NUMA is an architectural design and a set of capabilities trying to address problems
such as:
- Data-intensive situations where processors are starving for data.
- Multi-processor architectures where processors non-optimally race for memory access.
- Architectures with large number of processors where physical distance to memory is a problem.
Nodes
NUMA architectures consist of an array of processors closely located to a memory.
Processors can also access the remote memory but the access is slower.
In NUMA, processors are grouped together with local memory. These groups
are called NUMA nodes. Almost all modern processors also contains a non-shared memory
structure, CPU caches. Access to the caches are the fastest, but shared memory is
required if data needs to be shared. In shared cases, access to the local memory
is the fastest.
Processors also have access to remote memory.

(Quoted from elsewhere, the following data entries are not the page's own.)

/-- The B record of a task, and its codebook's base and NENT code (R251, R282), read through the POOL it captured. -/
def State.taskRecords (s : State) (e : Eng) (t : Task) : Except TaskFail (State × BRec × W64 × Nat) := do
  let ix := bitsAt t.words 32 15
  let (s, bs) ← taskAccess (s.engRead e (t.pool + BitVec.ofNat 64 (32 * ix)) 32)
  let ws := bytesWords bs
  if !bRecOk ws then .error (.reject 3 ix)
  else if taskMode t.words ≤ 1 then return (s, bRec ws, 0, 0)
  else
    let ix := bitsAt t.words 368 15
    let (s, bs) ← taskAccess (s.engRead e (t.pool + BitVec.ofNat 64 (32 * ix)) 32)
    let cs := bytesWords bs
    if !bookOk cs ∨ bitsAt cs 106 2 = 3 then .error (.reject 3 ix)
    else if recExtent cs < tableEntries (bitsAt cs 106 2) * groupSize (taskMode t.words) * 2 then .error (.reject 2 0)
    else return (s, bRec ws, recBase cs, bitsAt cs 106 2)

/-- The bytes of A, of B with its arrays, of a row of C and of the codebook (R252). -/
def Task.sizes (t : Task) (b : Build) (r : BRec) : Nat × Nat × Nat × Nat :=
  (15 * b.pitch + b.kb, r.bytes b.ngrp (groupSize b.mode) (wordAt t.words 9).toNat, 64 * fmtBits (bitsAt t.words 12 4) / 8,
    if b.mode ≤ 1 then 0 else b.n * groupSize b.mode * 2)

/-- The physical runs of a declared range, each page translated, with neighbouring pages joined (R252). -/
def State.taskExtents (s : State) (e : Eng) (wr : Bool) (va : W64) (n : Nat) : Except EngFail (List (Nat × Nat)) := do
  let ps ← (accessParts va n).mapM fun p => (s.engTrans e wr p.1 p.2.2).map fun t => (t.paOf p.1.toNat, p.2.2)
  return ps.foldl (fun l p =>
    match l with
    | (a, k) :: r => if a + k = p.1 then (a, k + p.2) :: r else p :: l
    | [] => [p]) []

/-- A task's operands, with its declared ranges translated in order and counted (R252): the multiply and its tables. -/
def State.taskPlan (s : State) (e : Eng) (t : Task) :
    Except TaskFail (State × Mul × (Nat → Nat → Nat → W32)) := do
  let (s, r, cbase, nent) ← s.taskRecords e t
  let b := taskBuild t.words nent
  let gs := groupSize b.mode
  let bpitch := (wordAt t.words 9).toNat
  if !taskShapeOk b r t.words then .error (.reject 2 0)
  else
    let (na, nb, nc, nk) := t.sizes b r
    let ea ← taskAccess (s.taskExtents e false (wideAt t.words 2) na)
    let eb ← taskAccess (s.taskExtents e false (wideAt t.words 4) nb)
    let ec ← taskAccess (s.taskExtents e true (wideAt t.words 6) (15 * bitsAt t.words 272 16 + nc))
    let ek ← taskAccess (s.taskExtents e false cbase nk)
    if 16 < ea.length + eb.length + ec.length + ek.length then .error .fragmented
    else
      let (s, bytesA) ← taskAccess (s.engRead e (wideAt t.words 2) na)
      let (s, bytesB) ← taskAccess (s.engRead e (wideAt t.words 4) nb)
      let (s, bytesK) ← taskAccess (s.engRead e cbase nk)
      let (arrA, arrB, arrK) := (bytesA.toArray, bytesB.toArray, bytesK.toArray)
      let book (i j : Nat) : W32 :=
        if b.mode ≤ 1 then e2m1Book i j
        else
          let k := 2 * (i * gs + j)
          BitVec.ofNat 32 (roundVal fmtF32 .ieee 0 (decodeFloat fmtF16 ((arrK.getD k 0).toNat + 256 * (arrK.getD (k + 1) 0).toNat))).1
      return (s, ⟨b, r, bpitch, fun k => arrB.getD k 0⟩, b.entry (fun k => arrA.getD k 0) book)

The difference is that accessing remote memory is slower
because the interconnect is slower.
NUMA architectures provide APIs for the users to set fine-tuned affinities. The
main way how this works is to allocate memory for a thread on its local node.
Then, make the thread running in the same node. This will allow the optimal
data access latency for memory.
Linux users might be familiar with sched_setaffinity(2)
which allows its users to
lock a thread on a specific processor. Think about NUMA APIs as a way to
lock a thread to a specific set of processors and memory. Even if the thread is preempted,
it will only start rerunning on a specific node where data locality is optimal.
NUMA in Linux
Linux has NUMA support for a while. NUMA supports provides
tools, syscalls and libraries.
numactl
allows to set affinities and gather information about
your existing system. To gather information about the NUMA nodes,
run:
$ numactl --hardware
You can set affinities of a process you are launching. The following
will set the CPU node affinity of the launching process
to node 0 and will only allocate from 0.
$ numactl --cpubind=0 --membind=0 <cmd>
You can allocate memory preferable on the given node. It will still
allocate memory in other nodes if memory can’t be allocated on the
preferred node:
$ numactl --preferred=0 <cmd>
You can launch a new process to allocate always from the local memory:
$ numactl --localalloc <cmd>
You can selectively only execute on the given CPUs. In the following case,
the new process will be executed either on processor 0, 1, 2, 5 or 6:
$ numactl --physcpubind=0-2,5-6 <cmd>
See numactl(8) for the full list of capabilities.
Linux kernel supports NUMA architectures by providing some syscalls. From user programs,
you can also call the syscalls. Alternatively, numa
library provides an API for the same capabilities.
Optimizations
Your programs may need NUMA:
- If it’s clear from the nature of the problem that memory/processor affinity is needed.
- If you have been analyzing CPU migration patterns and locking a thread to a node can improve the performance.
Some of the following tools could be useful diagnosing the need for optimizations.
numastat(8)
displays some
hits or misses per node. You can see if memory is allocated as intended on the
prefered nodes. You can also see how often memory is allocated on local vs remote.
numatop allows you to inspect the local vs remote
memory access stats of the running processes.
You can see the distance between nodes via numactl --hardware
to avoid allocating from distant nodes.
This will allow you to optimize to avoid the overhead of the interconnect.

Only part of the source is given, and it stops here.